In laboratory studies, melanosomes from human skin can inhibit microoganisms,
says Mackintosh. “Melanin is a sticky molecule. The bacteria and fungi get all
tangled up, and it stops them from proliferating.” Also, a protein called
attractin is known to regulate both melanisation and immunity in humans,
suggesting a link between the two.
He also points out that darker-skinned people are less likely than people
with fair skin to develop serious skin diseases. During the Vietnam war, for
example, American soldiers from a variety of racial backgrounds were sent into
the Mekong Delta. White soldiers were three times as likely to contract “jungle
sores”, a skin disease caused by Streptococcus pyogenes, compared with
their black comrades.
Mackintosh’s hypothesis is “a very good bet”, says Anders Møller, an
evolutionary ecologist from the CNRS, France’s centre for scientific research in
Paris. “It solves a lot of problems with these other theories.”
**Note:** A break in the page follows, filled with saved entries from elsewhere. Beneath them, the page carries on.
theorem sshiftRight_127_eq_ite (a : Value) :
    a.sshiftRight 127 = if 0 ≤ a.toInt then 0#128 else BitVec.ofInt 128 (-1) := by
  have hlo : -(2 ^ 127) ≤ a.toInt := a.le_toInt
  have hhi : a.toInt < 2 ^ 127 := a.toInt_lt
  have hones : (BitVec.ofInt 128 (-1)).toInt = -1 := by decide
  apply BitVec.eq_of_toInt_eq
  rw [BitVec.toInt_sshiftRight, Int.shiftRight_eq_div_pow]
  split
  · next hnonneg => rw [BitVec.toInt_zero]; omega
  · next hneg => rw [hones]; omega

/-- Settles O30: the unit is the sign-filling right shift of the pattern, so it is floor division of the signed value,
and an amount from 0 to 127 is legal; the unit's three cases are those of the rule. -/
theorem sraShiftsRightWithSignFill : Obligations.SraShiftsRightWithSignFill := by
  refine ⟨fun w hw => decode_of_opOf_sra hw, fun a k hk => ?_,
    fun a k s hk => exec_sra_of_none s (legalAmount_eq_none.mpr hk),
    fun k hk => answers_sra_of_eq ⟨k, by omega⟩ (neg_one_sshiftRight k),
    fun a => answers_sra_of_eq 127 (sshiftRight_127_eq_ite a), answers_sra_of_eq 64 (by decide), by decide,
    answers_sra_of_eq 1 (by decide), by decide +kernel⟩
  let n : Fin 128 := ⟨k, Nat.lt_succ_of_le hk⟩
  refine ⟨high (sra128 a n), low (sra128 a n), ?_⟩
  rw [mk_high_low]
  exact ⟨answers_sra a n, toInt_sra128 a n, fun j hj => getLsbD_sra128_of_lt a hj,
    fun h0 => halves_of_eq_mk (sra128_of_zero a h0), fun h1 h63 => halves_of_eq_mk (sra128_of_le_63 a h1 h63),
    fun h64 => halves_of_eq_mk (sra128_of_64_le a h64)⟩

/-! ### The contract of the amount (R68) -/

theorem toInt_eq_toNat_low_of_high_eq_zero {b : Value} (h : high b = 0#64) : b.toInt = (low b).toNat := by
  rw [toInt_eq_halves, h, BitVec.toInt_zero, zero_mul, zero_add]

/-- Operand B carries an amount from 0 to 127 exactly when its high half is zero and its low half is at most 127. -/
theorem amount_in_contract_iff (b : Value) :
    (0 ≤ b.toInt ∧ b.toInt ≤ 127) ↔ (high b = 0#64 ∧ (low b).toNat ≤ 127) := by
  constructor
  · rintro ⟨h0, h127⟩
    have hnat := toNat_eq_toInt_emod b
    have hhigh : high b = 0#64 := BitVec.eq_of_toNat_eq (by rw [toNat_high, BitVec.toNat_zero]; omega)
    rw [toInt_eq_toNat_low_of_high_eq_zero hhigh] at h127
    exact ⟨hhigh, by omega⟩
  · rintro ⟨hhigh, hlow⟩
    rw [toInt_eq_toNat_low_of_high_eq_zero hhigh]
    omega

/-- Settles O31: within the contract the amount is the low half, one of the 128 the units take; outside it no unit is
reached. -/
theorem shiftAmountOutsideTheContractIsRefused : Obligations.ShiftAmountOutsideTheContractIsRefused := by
  intro a b s
  refine ⟨amount_in_contract_iff b, fun ⟨hhigh, hlow⟩ => ?_, fun hout => ?_⟩
  · rw [toInt_eq_toNat_low_of_high_eq_zero hhigh]
    let k : Fin 128 := ⟨(low b).toNat, Nat.lt_succ_of_le hlow⟩
    exact ⟨k, rfl, answers_sll a k, answers_srl a k, answers_sra a k⟩
  · rw [← amount_in_contract_iff] at hout
    have hnone : legalAmount b.toInt = none := legalAmount_eq_none.mpr (by omega)
    exact ⟨exec_sll_of_none s hnone, exec_srl_of_none s hnone, exec_sra_of_none s hnone⟩

end Sys2Proof.Machine
end

section
/-! PROOFS about DIVMOD (spec/45_divide.md): what each iteration of the shift-subtract loop keeps (R73), and that the
whole division is the unsigned floor division of the patterns (R72, R74). -/

namespace Sys2Proof.Machine

/-! ### The scan in powers of two: what aligns the divisor (R51, R73) -/

theorem isHighestSetBit_msb128 {x : Value} (hx : x ≠ 0#128) : IsHighestSetBit x (msb128 x) := by
  obtain ⟨p, hp⟩ := exists_isHighestSetBit hx
  rwa [msb128_of_isHighestSetBit hp]

theorem msb128_lt {x : Value} (hx : x ≠ 0#128) : msb128 x < 128 :=
  (isHighestSetBit_msb128 hx).lt

theorem two_pow_msb128_le {x : Value} (hx : x ≠ 0#128) : 2 ^ msb128 x ≤ x.toNat :=
  Nat.ge_two_pow_of_testBit (isHighestSetBit_msb128 hx).1

theorem lt_two_pow_msb128_succ {x : Value} (hx : x ≠ 0#128) : x.toNat < 2 ^ (msb128 x + 1) :=
  Nat.lt_pow_two_of_testBit _ fun _ hj => (isHighestSetBit_msb128 hx).2 _ hj

theorem msb128_le_of_le {x y : Value} (hx : x ≠ 0#128) (hy : y ≠ 0#128) (hxy : x.toNat ≤ y.toNat) :
    msb128 x ≤ msb128 y := by
  have hpow : 2 ^ msb128 x < 2 ^ (msb128 y + 1) :=
    (two_pow_msb128_le hx).trans_lt (hxy.trans_lt (lt_two_pow_msb128_succ hy))
  exact Nat.le_of_lt_succ ((Nat.pow_lt_pow_iff_right (by decide)).mp hpow)

/-- A pattern above another one is not the zero pattern. -/
theorem ne_zero_of_toNat_lt {x y : Value} (h : x.toNat < y.toNat) : y ≠ 0#128 := by
  rintro rfl
  exact absurd h (Nat.not_lt_zero _)

section Alignment

variable {n d : Value} (hd : d ≠ 0#128) (hlt : d.toNat < n.toNat)
include hd hlt

theorem alignShift_add_msb128 : (alignShift n d).val + msb128 d = msb128 n := by
  have hn := ne_zero_of_toNat_lt hlt
  have hle : msb128 d ≤ msb128 n := msb128_le_of_le hd hn hlt.le
  have hn128 := msb128_lt hn
  rw [alignShift, Fin.val_ofNat, Nat.mod_eq_of_lt (by omega), Nat.sub_add_cancel hle]

/-- The aligned divisor's top bit lies where the dividend's does, so aligning loses no bit. -/
theorem toNat_sll128_alignShift :
    (sll128 d (alignShift n d)).toNat = d.toNat * 2 ^ (alignShift n d).val := by
  have hfits : d.toNat * 2 ^ (alignShift n d).val < 2 ^ 128 :=
    calc d.toNat * 2 ^ (alignShift n d).val
      _ < 2 ^ (msb128 d + 1) * 2 ^ (alignShift n d).val :=
          Nat.mul_lt_mul_of_pos_right (lt_two_pow_msb128_succ hd) (Nat.two_pow_pos _)
      _ = 2 ^ (msb128 n + 1) := by rw [← pow_add, ← alignShift_add_msb128 hd hlt]; congr 1; omega
      _ ≤ 2 ^ 128 := Nat.pow_le_pow_right (by decide) (msb128_lt (ne_zero_of_toNat_lt hlt))
  rw [toNat_sll128, Nat.mod_eq_of_lt hfits]

/-- The dividend is less than twice the aligned divisor. -/
theorem toNat_lt_mul_two_pow_alignShift_succ : n.toNat < d.toNat * 2 ^ ((alignShift n d).val + 1) :=
  calc n.toNat
    _ < 2 ^ (msb128 n + 1) := lt_two_pow_msb128_succ (ne_zero_of_toNat_lt hlt)
    _ = 2 ^ msb128 d * 2 ^ ((alignShift n d).val + 1) := by
        rw [← pow_add, ← alignShift_add_msb128 hd hlt]; congr 1; omega
    _ ≤ d.toNat * 2 ^ ((alignShift n d).val + 1) := Nat.mul_le_mul_right _ (two_pow_msb128_le hd)

end Alignment

/-! ### The body of the loop, on numbers (R73) -/

theorem divBody_of_geu {w : DivWork} (h : geu w.rem w.dd = true) :
    divBody w = ⟨sub128 w.rem w.dd, srl128 w.dd 1, sll128 w.q 1 ||| 1#128, w.i⟩ := if_pos h

theorem divBody_of_not_geu {w : DivWork} (h : ¬geu w.rem w.dd = true) :
    divBody w = ⟨w.rem, srl128 w.dd 1, sll128 w.q 1, w.i⟩ := if_neg h

theorem toNat_sub128_of_le {x y : Value} (h : y.toNat ≤ x.toNat) : (sub128 x y).toNat = x.toNat - y.toNat := by
  rw [sub128_eq, BitVec.toNat_sub_of_le (BitVec.le_def.mpr h)]

theorem toNat_srl128_one (x : Value) : (srl128 x 1).toNat = x.toNat / 2 := toNat_srl128 x 1

theorem toNat_sll128_one {x : Value} (h : x.toNat * 2 < 2 ^ 128) : (sll128 x 1).toNat = x.toNat * 2 :=
  (toNat_sll128 x 1).trans (Nat.mod_eq_of_lt h)

/-- The low bit that the doubling has cleared is set. -/
theorem toNat_sll128_one_or_one {x : Value} (h : x.toNat * 2 < 2 ^ 128) :
    (sll128 x 1 ||| 1#128).toNat = x.toNat * 2 + 1 := by
  have hor : x.toNat <<< 1 + 1 = x.toNat <<< 1 ||| 1 := Nat.shiftLeft_add_eq_or_of_lt (by decide) x.toNat
  rw [Nat.shiftLeft_eq, pow_one] at hor
  rw [BitVec.toNat_or, toNat_sll128_one h, BitVec.toNat_one (by decide), hor]

theorem toNat_dd_divBody (w : DivWork) : (divBody w).dd.toNat = w.dd.toNat / 2 := by
  rw [← toNat_srl128_one]
  by_cases h : geu w.rem w.dd = true
  · rw [divBody_of_geu h]
  · rw [divBody_of_not_geu h]

/-- An iteration in which the shifted divisor fits. -/
theorem toNat_divBody_of_le {w : DivWork} (hq : w.q.toNat * 2 < 2 ^ 128) (h : w.dd.toNat ≤ w.rem.toNat) :
    (divBody w).q.toNat = w.q.toNat * 2 + 1 ∧ (divBody w).rem.toNat = w.rem.toNat - w.dd.toNat := by
  rw [divBody_of_geu ((geu_iff _ _).mpr h)]
  exact ⟨toNat_sll128_one_or_one hq, toNat_sub128_of_le h⟩

/-- An iteration in which the shifted divisor does not fit. -/
theorem toNat_divBody_of_lt {w : DivWork} (hq : w.q.toNat * 2 < 2 ^ 128) (h : w.rem.toNat < w.dd.toNat) :
    (divBody w).q.toNat = w.q.toNat * 2 ∧ (divBody w).rem.toNat = w.rem.toNat := by
  rw [divBody_of_not_geu (mt (geu_iff _ _).mp h.not_ge)]
  exact ⟨toNat_sll128_one hq, rfl⟩

/-! ### The loop divides (R73) -/

/-- What holds of the working values of the division of `n` by `d` when `k` iterations are still to come: the quotient
bits found so far count multiples of `d * 2^k`, of which less than one is left, and the shifted divisor is half of it.
It is R73's invariant with the loop index `k - 1`, continued to the end of the loop, `k = 0`. -/
structure DivWork.ToGo (n d : Value) (k : Nat) (w : DivWork) : Prop where
  dividend : n.toNat = w.q.toNat * (d.toNat * 2 ^ k) + w.rem.toNat
  rem_lt : w.rem.toNat < d.toNat * 2 ^ k
  dd_eq : w.dd.toNat = d.toNat * 2 ^ k / 2

theorem mul_two_pow_succ (d k : Nat) : d * 2 ^ (k + 1) = d * 2 ^ k * 2 := by
  rw [pow_succ, Nat.mul_assoc]

theorem divInit_toGo {n d : Value} (hd : d ≠ 0#128) (hlt : d.toNat < n.toNat) :
    (divInit n d).ToGo n d ((alignShift n d).val + 1) where
  dividend := by simp [divInit]
  rem_lt := toNat_lt_mul_two_pow_alignShift_succ hd hlt
  dd_eq := by
    rw [divInit, toNat_sll128_alignShift hd hlt, mul_two_pow_succ, Nat.mul_div_cancel _ (by decide)]

section Iteration

variable {n d : Value} {k : Nat} {w : DivWork} (h : w.ToGo n d (k + 1))
include h

/-- Doubling the quotient loses no bit, as the dividend counts twice the quotient at least. -/
theorem DivWork.ToGo.toNat_q_mul_two_lt : w.q.toNat * 2 < 2 ^ 128 := by
  obtain ⟨hdividend, hrem, -⟩ := h
  rw [mul_two_pow_succ] at hdividend hrem
  calc w.q.toNat * 2
    _ ≤ w.q.toNat * (d.toNat * 2 ^ k * 2) := Nat.mul_le_mul_left _ (by omega)
    _ ≤ n.toNat := by omega
    _ < 2 ^ 128 := n.isLt

/-- One iteration: a multiple of `d * 2^(k+1)` is two of `d * 2^k`, and there is one more if that much is left. -/
theorem DivWork.ToGo.after_divBody : (divBody w).ToGo n d k := by
  have hfits := h.toNat_q_mul_two_lt
  obtain ⟨hdividend, hrem, hdd⟩ := h
  have hdd' := toNat_dd_divBody w
  rw [mul_two_pow_succ] at hdividend hrem hdd
  rw [Nat.mul_div_cancel _ (by decide)] at hdd
  rw [Nat.mul_comm (d.toNat * 2 ^ k) 2, ← Nat.mul_assoc] at hdividend
  rcases Nat.lt_or_ge w.rem.toNat w.dd.toNat with hlt | hle
  · obtain ⟨hq, hr⟩ := toNat_divBody_of_lt hfits hlt
    exact ⟨by rw [hq, hr, hdividend], by omega, by rw [hdd', hdd]⟩
  · obtain ⟨hq, hr⟩ := toNat_divBody_of_le hfits hle
    exact ⟨by rw [hq, hr, Nat.add_mul]; omega, by omega, by rw [hdd', hdd]⟩

end Iteration

theorem DivWork.ToGo.after_divLoop {n d : Value} {k : Nat} {w : DivWork} (h : w.ToGo n d k) :
    (divLoop k w).ToGo n d 0 := by
  induction k generalizing w with
  | zero => exact h
  | succ k ih => exact ih h.after_divBody

/-- With no iteration to come, what is left is less than the divisor: the quotient and the remainder are found. -/
theorem DivWork.ToGo.eq_udiv_umod {n d : Value} {w : DivWork} (h : w.ToGo n d 0) : w.q = n / d ∧ w.rem = n % d := by
  obtain ⟨hdividend, hrem, -⟩ := h
  rw [pow_zero, Nat.mul_one] at hdividend hrem
  obtain ⟨hq, hr⟩ : n.toNat / d.toNat = w.q.toNat ∧ n.toNat % d.toNat = w.rem.toNat :=
    (Nat.div_mod_unique (by omega)).mpr ⟨by rw [hdividend]; ring, hrem⟩
  exact ⟨BitVec.eq_of_toNat_eq (by rw [BitVec.toNat_udiv, hq]), BitVec.eq_of_toNat_eq (by rw [BitVec.toNat_umod, hr])⟩

/-! ### The whole division: cases (a), (b) and (c) of R73 -/

theorem divMod_of_gtu {n d : Value} (h : gtu d n = true) : divMod n d = (0#128, n) := if_pos h

theorem divMod_self (d : Value) : divMod d d = (1#128, 0#128) := by
  simp [divMod, gtu, ltu, eq128]

theorem divMod_of_toNat_lt {n d : Value} (h : d.toNat < n.toNat) :
    divMod n d = ((divLoop ((alignShift n d).val + 1) (divInit n d)).q,
      (divLoop ((alignShift n d).val + 1) (divInit n d)).rem) := by
  have hgtu : ¬gtu d n = true := by rw [gtu_iff]; omega
  have heq : ¬eq128 d n = true := by rw [eq128_iff]; rintro rfl; exact absurd h (lt_irrefl _)
  rw [divMod, if_neg hgtu, if_neg heq]

/-- The engine is unsigned division of the patterns (R72 under reading U of R74). -/
theorem divMod_eq (n : Value) {d : Value} (hd : d ≠ 0#128) : divMod n d = (n / d, n % d) := by
  rcases Nat.lt_trichotomy n.toNat d.toNat with hlt | heq | hgt
  · have hn : n < d := BitVec.lt_def.mpr hlt
    rw [divMod_of_gtu ((gtu_iff d n).mpr hlt), BitVec.udiv_eq_zero_iff_eq_zero_or_lt.mpr (.inr hn),
      BitVec.umod_eq_of_lt hn]
  · obtain rfl : n = d := BitVec.eq_of_toNat_eq heq
    rw [divMod_self, BitVec.udiv_self, if_neg (by simpa using hd), BitVec.umod_self]
  · obtain ⟨hq, hr⟩ := (divInit_toGo hd hgt).after_divLoop.eq_udiv_umod
    rw [divMod_of_toNat_lt hgt, hq, hr]

/-! ### DIVMOD (R72) -/

theorem exec_divmod_wholeCommand {s : State} (a : Value) {b : Value} (hb : b ≠ 0#128)
    (hs : s.granularity = .wholeCommand) :
    exec (.divmod a b) s = .next (s.respond (divMod a b).1 (divMod a b).2) := by
  simp [exec, execDivmod, hb, hs]

theorem decode_of_opOf_divmod {w : CommandWord} (h : opOf w = 0x09#8) :
    decode w = .command (.divmod (aOf w) (bOf w)) :=
  decode_of_ofOpcode_eq_some (m := .divmod) (by rw [h]; rfl)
It also explains why we don’t all have black skin. Melanin is made from the
amino acid tyrosine, which is also needed to build proteins. In prehistoric days
when food was scarce in cold, dry areas, tyrosine was probably conserved to make
essential proteins, Mackintosh says. It was only worthwhile converting it into
extra melanin in the warm, damp tropics where food was abundant and pathogens
rampant.
If Mackintosh’s hypothesis is true, then evolving skin coloration should
correlate with past temperature and humidity rather than latitude or exposure to
sunlight. Those studies haven’t been done, says Mackintosh. He also hopes
researchers will examine melanin’s role in protecting skin against microbes.
Møller says it could have a significant effect, “so doctors will take notice”.